Document Detail

Pressure-overload-induced subcellular relocalization/oxidation of soluble guanylyl cyclase in the heart modulates enzyme stimulation.
MedLine Citation:
PMID:  22095726     Owner:  NLM     Status:  MEDLINE    
RATIONALE: Soluble guanylyl cyclase (sGC) generates cyclic guanosine monophophate (cGMP) upon activation by nitric oxide (NO). Cardiac NO-sGC-cGMP signaling blunts cardiac stress responses, including pressure-overload-induced hypertrophy. The latter itself depresses signaling through this pathway by reducing NO generation and enhancing cGMP hydrolysis.
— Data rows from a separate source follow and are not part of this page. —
-- ==== Sys2Proof/Word.lean ====
section
/-!
DEFINITION. Sys2Proof/Word.lean: the word types of the EZ9480. A set-up register is an aligned 32-bit word (00 R6, R9);
host buffers and MRAM are bytes. Quantities the module computes with (currents, voltages, times, indices) are `Nat`, `Int` or
`Rat`, never bit vectors.
-/

namespace Sys2Proof

/-- A set-up register, doorbell or descriptor word (00 R6, R9). -/
abbrev Word := BitVec 32

/-- A byte of a host buffer or of MRAM (00 R6). -/
abbrev Byte := BitVec 8

end Sys2Proof
end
OBJECTIVE: We tested the hypothesis that the sGC response to NO also declines with pressure-overload stress and assessed the role of heme-oxidation and altered intracellular compartmentation of sGC as potential mechanisms.
METHODS AND RESULTS: C57BL/6 mice subjected to transverse aortic constriction (TAC) developed cardiac hypertrophy and dysfunction. NO-stimulated sGC activity was markedly depressed, whereas NO- and heme-independent sGC activation by BAY 60-2770 was preserved. Total sGCα(1) and β(1) expression were unchanged by TAC; however, sGCβ(1) subunits shifted out of caveolin-enriched microdomains. NO-stimulated sGC activity was 2- to 3-fold greater in Cav3-containing lipid raft versus nonlipid raft domains in control and 6-fold greater after TAC. In contrast, BAY 60-2770 responses were >10 fold higher in non-Cav3 domains with and without TAC, declining about 60% after TAC within each compartment. Mice genetically lacking Cav3 had reduced NO- and BAY-stimulated sGC activity in microdomains containing Cav3 for controls but no change within non-Cav3-enriched domains.
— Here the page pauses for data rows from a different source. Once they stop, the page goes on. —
/-- One Bridle loop and its bridge (R183 to R205). -/
structure Loop where
  /-- state (08 Table 8.2) -/
  st : LState := .idle
  /-- state to which HOLD with RESUME returns (08 R194) DESIGN CHOICE of the reset value: log entry 3. -/
  prev : LState := .moving
  /-- MODE of the move (08 Table 8.6) -/
  mode : Nat := 0
  /-- END of the move (08 Table 8.6) -/
  endAct : Nat := 0
  /-- REF of the move (08 Table 8.6) -/
  ref : Bool := false
  /-- TARGET (08 Table 8.6) -/
  target : Int := 0
  /-- VMAX of the move, counts/s (08 Table 8.6) -/
  vmax : Nat := 0
  /-- TOL (08 Table 8.6) -/
  tol : Nat := 2
  /-- SETTLE (08 Table 8.6) -/
  settle : Nat := 10
  /-- consecutive settled samples (08 R202) -/
  settled : Nat := 0
  /-- profile_done (08 R191) -/
  profDone : Bool := false
  /-- the profile has reached constant velocity (08 R199) -/
  cruise : Bool := false
  /-- profile position, counts with 16 fractional bits (08 R188) -/
  p : Int := 0
  /-- profile velocity, counts/s with 16 fractional bits (08 R188) -/
  v : Int := 0
  /-- profile acceleration, counts/s^2 with 16 fractional bits (08 R188) -/
  a : Int := 0
  /-- i_acc, Q16.16 (08 R189) -/
  iAcc : Int := 0
  /-- d, Q16.16 (08 R189) -/
  d : Int := 0
  /-- e_prev, Q16.16 (08 R189) -/
  ePrev : Int := 0
  /-- duty of the last sample, Q16.16 (08 R189) -/
  duty : Int := 0
  /-- duty applied at the bridge (08 R187) -/
  dutyOut : Int := 0
  /-- u of the last sample, Q16.16 (08 R189) -/
  u : Int := 0
  /-- the next sample presets i_acc (08 R194) -/
  bumpless : Bool := false
  /-- sticky flags SAT_P, I, D, FF, OUT, MODEL from bit 0 (08 R190) -/
  sat : Nat := 0
  /-- t_prev: instant of the last sample, or of the start (08 R189) -/
  tPrev : Nat := 0
  /-- a sample is in progress (08 R186) -/
  sample : Bool := false
  /-- a duty is on its way to the bridge (08 R187) -/
  sent : Bool := false
  /-- sample instant (08 R186) -/
  sampT : Nat := 0
  /-- MISSED (08 Table 8.12) -/
  missed : Nat := 0
  /-- LATE (08 Table 8.12) -/
  late : Nat := 0
  /-- a sample was missed since the last taken one (08 R203) -/
  missRun : Bool := false
  /-- position count (08 R196) -/
  pos : Int := 0
  /-- POS_UNCERTAIN (08 R197) -/
  posUnc : Bool := false
  /-- consecutive filled counts (08 R197) -/
  fills : Nat := 0
  /-- ILIM_ACTIVE (08 R184) -/
  ilimAct : Bool := false
  /-- CURRENT_LIMIT raised for the present limiting (08 R203) -/
  limRaised : Bool := false
  /-- bridge current of the sample, mA (08 R186) DESIGN CHOICE of the reset value: log entry 3. -/
  iMa : Int := 0
  /-- bridge current of the sample before, mA (08 R195) DESIGN CHOICE of the reset value: log entry 3. -/
  iPrev : Int := 0
  /-- terminal voltage of the sample, mV (08 R186) DESIGN CHOICE of the reset value: log entry 3. -/
  vtMv : Int := 0
  /-- supply voltage of the sample, mV (08 R186) DESIGN CHOICE of the reset value: log entry 3. -/
  vbMv : Int := 0
  /-- measured velocity, counts/s (08 R196) DESIGN CHOICE of the reset value: log entry 3. -/
  wMeas : Int := 0
  /-- residual r, counts/s (08 R195) -/
  resid : Int := 0
  /-- consecutive failing samples (08 R195) -/
  badRun : Nat := 0
  /-- consecutive pinch samples (08 R199) -/
  pinchRun : Nat := 0
  /-- the pinch brake or reverse is running (08 R199) -/
  pinched : Bool := false
  /-- the pinch reverse is moving (08 R199) -/
  reversing : Bool := false
  /-- the running brake is the 20 ms one (08 R199) -/
  brakeShort : Bool := false
  /-- the running brake ends in FAULT (08 R195) -/
  toFault : Bool := false
  /-- STOP RAMP decelerates (08 Table 8.7) -/
  stopping : Bool := false
  /-- winding rise, K (08 R195) -/
  tw : Rat := 0
  /-- coefficients in use (08 Table 8.4) -/
  coefs : UMap Nat := []
  /-- queued pairs: index, value, descriptor (08 R193) -/
  coefQ : List (Nat × Nat × Nat) := []
  /-- SEQ of the sample that applied the first pair (08 Table 8.8) -/
  coefFirst : Nat := 0
  /-- ref[b], 10 mA (08 R200) -/
  tabRef : List Nat := []
  /-- V_learn[b], 10 mV (08 R200) -/
  tabV : List Nat := []
  /-- TABLE_VALID (08 Table 8.12) -/
  tabValid : Bool := false
  /-- per bin of the run: sum of |I| mA, sum of vb mV, samples (08 R200) -/
  binSum : UMap (Int × Int × Nat) := []
  /-- step of a LEARN RUN (08 R200) -/
  learnPh : Nat := 0
  /-- FAULT_CAUSE (08 Table 8.12) -/
  fault : Nat := 0
  /-- latch held in the YD halter (08 R184) -/
  latch : Bool := false
  /-- pending MOVE or LEARN (08 R202) -/
  job : Option Nat := none
  /-- pending STOP: descriptor, result (08 R202) -/
  stopJobs : List (Nat × Nat) := []
  /-- COEF_WRITE of the pair applied last (08 Table 8.8) -/
  coefCur : Option Nat := none
  /-- index of the pair applied in the sample (08 Table 8.11) -/
  coefIdx : Option Nat := none
  /-- counted steps, fills not included (08 R197) -/
  cnt : Int := 0
  /-- counted steps at the sample (08 R196) -/
  cntS : Int := 0
  /-- counted steps at the sample before (08 R196) -/
  cntP : Int := 0
  /-- position at the sample (08 R186) -/
  posS : Int := 0
  /-- estimated velocity, Q16.16 kcounts/s (08 R197) -/
  wEst : Int := 0
  /-- coast run-on since the loop became IDLE, counts (08 R197) -/
  runOn : Rat := 0
  /-- the MOVE closes (08 R199) -/
  closing : Bool := false
  /-- last learned ref[b], 10 mA (08 R200) -/
  tabLearn : List Nat := []
  /-- samples since CTL start (08 Table 8.11) -/
  seq : Nat := 0
  /-- next telemetry record (08 R204) -/
  tlmIdx : Nat := 0
  /-- an intrusive self-test runs (15 R349) -/
  testing : Bool := false
  /-- signature held in the halter (03 R69) -/
  sig : Nat := 0
  /-- TARGET of the MOVE, of which ERR is reckoned (08 Table 8.6) -/
  moveTgt : Int := 0
  /-- a sample has been taken since CTL start (08 R186) -/
  sampled : Bool := false
  /-- the DUTY MOVE whose duty is on its way to the bridge (08 R202) -/
  dutyJob : Option Nat := none
  /-- MTIME of the last sample, or of the start (08 R186) -/
  missT : Nat := 0
  /-- samples missed since then (08 R186) -/
  missK : Nat := 0
  /-- instant of the last counted edge, ns (08 R196) -/
  edgeT : Nat := 0
  /-- interval of the last two counted edges with its sign, ns; 0: fewer than two (08 R196) -/
  edge : Int := 0
  /-- instant at which ILIM_ACTIVE was last seen, ns (08 R184) -/
  ilimT : Nat := 0
  deriving DecidableEq, Repr, Inhabited

/-- One boost stage (R208 to R212). -/
structure Boost where
  /-- set-point, mV (09 R208) DESIGN CHOICE of the reset value: log entry 3. -/
  vset : Int := 0
  /-- output voltage, mV (09 Table 9.12) DESIGN CHOICE of the reset value: log entry 3. -/
  vout : Int := 0
  /-- input current, mA (09 Table 9.12) DESIGN CHOICE of the reset value: log entry 3. -/
  iin : Int := 0
  /-- RUNNING (09 Table 9.12) -/
  running : Bool := false
  /-- share factor in 1/256 (09 R211) -/
  k : Nat := 256
  /-- INLIM (09 Table 9.12) -/
  inlim : Bool := false
  /-- AT_CEILING (09 Table 9.12) -/
  ceil : Bool := false
  /-- ms for which the demand has been clamped (09 R209) -/
  clampMs : Nat := 0
  /-- OV (09 Table 9.12) -/
  ov : Bool := false
  /-- BOOST_SHORT (09 Table 9.12) -/
  short : Bool := false
  /-- BOOST_CFG in force since the last start (09 Table 9.12) -/
  cfg : Nat := 0x00181882
  /-- included sinks of the last update (09 R208) -/
  incl : Nat := 0
  /-- signature held in the halter (03 R69) -/
  sig : Nat := 0
  /-- the stage switches (09 R208) -/
  sw : Bool := false
  /-- BOOST_POLICY in force since the last start (09 R233) -/
  pol : Nat := 0
  deriving DecidableEq, Repr, Inhabited

/-- One LED sink (R213 to R217). -/
structure Sink where
  /-- I_SET in force (09 R213) -/
  iSet : Nat := 0
  /-- DIM in force (09 R215) -/
  dim : Nat := 0
  /-- I_SET and DIM to apply from the next period (09 R215) -/
  new : Option (Nat × Nat) := none
  /-- requested on (02 Table 2.13) -/
  req : Bool := false
  /-- ON (09 Table 9.12) -/
  on : Bool := false
  /-- turned off by shedding, restore due (02 Table 2.13) -/
  shed : Bool := false
  /-- off by the thermal rule (09 R214) -/
  hot : Bool := false
  /-- OPEN_STRING (09 R210) -/
  openS : Bool := false
  /-- on-time with both conditions, us (09 R210) -/
  openUs : Nat := 0
  /-- last headroom sample, mV (09 R208) DESIGN CHOICE of the reset value: log entry 3. -/
  head : Int := 0
  /-- instant of the headroom sample (09 R208) -/
  headT : Nat := 0
  /-- f_T in 1/256 (09 R216) -/
  fT : Nat := 256
  /-- derating temperature, m°C; TEMP resets to 0, which stands for -50 °C (09 Table 9.12) -/
  temp : Int := -50000
  /-- NTC_FAULT (09 Table 9.12) -/
  ntcFault : Bool := false
  /-- VF_NOCAL (09 Table 9.12) -/
  nocal : Bool := false
  /-- carry of the partial pulse, us (09 R215) -/
  carry : Rat := 0
  /-- pulses laid out for the period: start and on-time, us (09 R215) -/
  pattern : List (Rat × Rat) := []
  /-- VF0, mV (09 Table 9.12) -/
  vf0 : Nat := 0
  /-- RS, mOhm (09 Table 9.12) -/
  rs : Nat := 0
  /-- T_CAL, °C (09 Table 9.12) -/
  tCal : Int := 0
  /-- VALID (09 Table 9.12) -/
  valid : Bool := false
  /-- running calibration (09 R217) -/
  calJob : Option Nat := none
  /-- pending SINK_SET, oldest first (09 R231) -/
  jobs : List Nat := []
  /-- SINK_CFG in force since the last turn-on (09 Table 9.12) -/
  cfg : Nat := 0x0002000F
  /-- SINK_DERATE in force since the last turn-on (09 Table 9.12) -/
  derate : Nat := 0x00407D55
  /-- an intrusive self-test runs (15 R349) -/
  testing : Bool := false
  /-- signature held in the halter (03 R69) -/
  sig : Nat := 0
  /-- SINK_POLICY in force since the last turn-on (09 R233) -/
  pol : Nat := 0
  /-- SINK_VF in force since the last turn-on or calibration (09 R233) -/
  vfCfg : Nat := 0x0280F830
  /-- pulses of the running calibration, 200 us each: start in us, code (09 R217) -/
  calPulses : List (Nat × Nat) := []
  deriving DecidableEq, Repr, Inhabited

/-- One NTC input (R216). -/
structure Ntc where
  /-- temperature, m°C; TEMP resets to 0, which stands for -50 °C (09 Table 9.12) -/
  temp : Int := -50000
  /-- OPEN (09 Table 9.12) -/
  open_ : Bool := false
  /-- SHORT (09 Table 9.12) -/
  short : Bool := false
  deriving DecidableEq, Repr, Inhabited

/-- The LED matrix (R218, R219). -/
structure Matrix where
  /-- frame shown (09 R219) -/
  frame : List Nat := []
  /-- frame to show from the next ML0 slot (09 R219) -/
  next : Option (List Nat) := none
  /-- pending MATRIX_FRAME, oldest first (09 R231) -/
  nextJobs : List Nat := []
  /-- MX_CFG in force since the last new frame (09 Table 9.12) -/
  cfg : Nat := 0x140800F2
  /-- a slot has started since scanning began (09 R218) -/
  started : Bool := false
  /-- SCANNING (09 Table 9.12) -/
  scanning : Bool := false
  /-- BLANKED (09 Table 9.12) -/
  blanked : Bool := false
  /-- blanked by shedding, restore due (02 Table 2.13) -/
  shed : Bool := false
  /-- LINE_SHORT (09 Table 9.12) -/
  short : Bool := false
  /-- LINE (09 Table 9.12) -/
  shortLine : Nat := 0
  /-- line of the present slot (09 R218) -/
  line : Nat := 0
  /-- COLOPEN (09 Table 9.12) -/
  colOpen : Nat := 0
  /-- columns that held ICOL in some pulse of the frame (09 R219) -/
  held : Nat := 0
  /-- columns with a non-zero pulse in the frame (09 R219) -/
  used : Nat := 0
  /-- signature held in the halter (03 R69) -/
  sig : Nat := 0
  /-- MX_POLICY in force since the last new frame (09 R233) -/
  pol : Nat := 0x00022000
  /-- instant at which the present line slot began (09 R218) -/
  slotT : Nat := 0
  /-- columns that conduct in the present slot, with their on-times from the start of its active time, us (09 R218) -/
  pulses : List (Nat × Rat) := []
  deriving DecidableEq, Repr, Inhabited

/-- One Lantern port (R220 to R229). -/
structure Port where
  /-- node table: descriptor word, last status word (09 R225) -/
  table_ : List (Nat × Nat) := []
  /-- TABLE_VALID (09 Table 9.12) -/
  valid : Bool := false
  /-- BREAK (09 Table 9.12) -/
  brk : Bool := false
  /-- BREAK_AT (09 Table 9.12) -/
  brkAt : Nat := 0
  /-- CRC_ERR (09 Table 9.12) -/
  crcErr : Nat := 0
  /-- RET_ERR (09 Table 9.12) -/
  retErr : Nat := 0
  /-- LOAD buffer: START and bytes (09 R227) -/
  load : Option (Nat × List Nat) := none
  /-- LAMP_FRAME waiting for LOAD (09 R227) -/
  frameQ : List Nat := []
  /-- changes of the node table (09 Table 9.7) -/
  ver : Nat := 0
  /-- LAMP_FRAME whose DMA fills LOAD (09 R227) -/
  loadJob : Option Nat := none
  /-- SEND buffer (09 R227) -/
  send : Option (Nat × List Nat) := none
  /-- LAMP_FRAME being sent (09 R227) -/
  sendJob : Option Nat := none
  /-- TX_BUSY (09 Table 9.12) -/
  txBusy : Bool := false
  /-- displayed frame: the last frame followed by a latch (09 R227) -/
  shown : Option (Nat × List Nat) := none
  /-- a frame has been sent and not latched (09 R227) -/
  sentUnl : Bool := false
  /-- waiting LAMP_LATCH (09 R229) -/
  latchJob : Option Nat := none
  /-- a LATCH is due (09 R229) -/
  latchWait : Bool := false
  /-- target of the LATCH, with AT_TIME (09 R223) -/
  latchAt : Option Nat := none
  /-- the LATCH misses its start (09 R229) -/
  latchLate : Bool := false
  /-- a status frame is awaited (09 R224) -/
  statWait : Bool := false
  /-- running LAMP_ENUM (09 R225) -/
  enumJob : Option Nat := none
  /-- 0 FULL, 1 REDISCOVER, 3 FULL after a feed return (09 R225) -/
  enumOp : Nat := 0
  /-- address asked for (09 R225) -/
  enumAt : Option Nat := none
  /-- TRUNCATED (09 R225) -/
  trunc : Bool := false
  /-- table being built (09 R225) -/
  enumTab : List (Nat × Nat) := []
  /-- the feeding stall has left ON (09 R228) -/
  feedLost : Bool := false
  /-- LAMP_LATCHes behind the waiting one, with their targets (09 R229) -/
  latchQ : List (Nat × Option Nat) := []
  /-- enumerations that wait for the line: descriptor and kind (09 R225) -/
  enumQ : List (Option Nat × Nat) := []
  /-- the frame on the line is a repeat of the displayed frame (09 R227) -/
  rep : Bool := false
  /-- time on the line of the frame in SEND, ns (09 R220) -/
  txNs : Nat := 0
  /-- PORT_CFG in force since the last frame or enumeration (09 R233) -/
  cfg : Nat := 0x00010A02
  /-- PORT_SLOW in force since the last frame or enumeration (09 R233) -/
  slowN : Nat := 0
  /-- PORT_FEED in force since the last frame or enumeration (09 R233) -/
  feed : Nat := 0
  deriving DecidableEq, Repr, Inhabited

/-- A LAMP_LATCH in progress (R229). -/
structure LatchReq where
  /-- descriptor (09 R229) -/
  job : Nat := 0
  /-- ports not yet finished (09 Table 9.8) -/
  ports : List Nat := []
  /-- UNIT (09 Table 9.8) -/
  unit : Nat := 0
  /-- NODES (09 Table 9.8) -/
  nodes : Nat := 0
  /-- latest commit instant of its ports (09 R229) -/
  t : Nat := 0
  /-- LATE (09 Table 9.8) -/
  late : Bool := false
  /-- BREAK (09 Table 9.8) -/
  brk : Bool := false
  /-- RET_ERR (09 Table 9.8) -/
  ret : Bool := false
  deriving DecidableEq, Repr, Inhabited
CONCLUSIONS: Pressure overload depresses NO/heme-dependent sGC activation in the heart, consistent with enhanced oxidation. The data reveal a novel additional mechanism for reduced NO-coupled sGC activity related to dynamic shifts in membrane microdomain localization, with Cav3-microdomains protecting sGC from heme-oxidation and facilitating NO responsiveness. Translocation of sGC out of this domain favors sGC oxidation and contributes to depressed NO-stimulated sGC activity.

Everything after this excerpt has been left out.